Activity:
Check each line of the records below for the word "UnitKind" and give the number of lines that have it, with nothing added.

Records for the exercise:

-- ==== Sys2Proof/Laws/KeepsUnits.lean ====
section
/-! SUPPORT. What the model's functions keep of a state (`State.Rel`), one lemma each: the units: locks, resets of instances, collectives, matching, translation, host ports, counters, faults, injection. -/

set_option linter.unusedSimpArgs false

namespace Sys2Proof.Machine

open Host (Outcome)

theorem State.failReq_rel {b_ : Bool} {s₀ : State} (s : State) (h q st : Nat) (h_s : s₀.Rel b_ s) :
    s₀.Rel b_ (State.failReq s h q st) := by
  unfold State.failReq
  repeat'
    first
    | with_reducible assumption
    | with_reducible apply State.failMsg_rel
    | with_reducible apply State.faultCheck_rel
    | with_reducible apply State.moveFront_rel
    | dsimp only

theorem State.passKey_rel {b_ : Bool} {s₀ : State} (s : State) (h q key : Nat) (h_s : s₀.Rel b_ s) :
    s₀.Rel b_ (State.passKey s h q key) := by
  unfold State.passKey
  repeat'
    first
    | with_reducible assumption
    | with_reducible apply State.modConn_rel
    | simp only [State.rel_mk]

theorem State.respond_rel {b_ : Bool} {s₀ : State} (s : State) (h q z : Nat) (u : UnitFields) (h_s : s₀.Rel b_ s) :
    s₀.Rel b_ (State.respond s h q z u) := by
  unfold State.respond
  repeat'
    first
    | with_reducible assumption
    | with_reducible apply State.advanceOver_rel
    | with_reducible apply State.modUnit_rel
    | with_reducible apply State.sendUnit_rel
    | dsimp only

theorem State.hostOp_rel {b_ : Bool} {s₀ : State} (s : State) (kind : UnitKind) (h i key off addr prio tag : Nat) (act : WordAct) (next : Option Waiter) (h_s : s₀.Rel b_ s) :
    s₀.Rel b_ (State.hostOp s kind h i key off addr prio tag act next) := by
  unfold State.hostOp
  repeat'
    first
    | with_reducible assumption
    | with_reducible apply State.holdUnit_rel
    | with_reducible apply State.startOp_rel
    | split
    | dsimp only
    | with_reducible refine State.rel_fst (by assumption) ?_

theorem State.gddrDone_rel {b_ : Bool} {s₀ : State} (s : State) (kind : UnitKind) (h q i key off addr g new : Nat) (u : UnitFields) (h_s : s₀.Rel b_ s) :
    s₀.Rel b_ (State.gddrDone s kind h q i key off addr g new u) := by
  unfold State.gddrDone
  repeat'
    first
    | with_reducible assumption
    | with_reducible apply State.advanceOver_rel
    | with_reducible apply State.sendUnit_rel
    | with_reducible apply State.startOp_rel
    | with_reducible apply State.takeUnit_rel
    | simp only [State.rel_mk]
    | split
    | with_reducible refine State.rel_fst (by assumption) ?_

Solved exercise:
2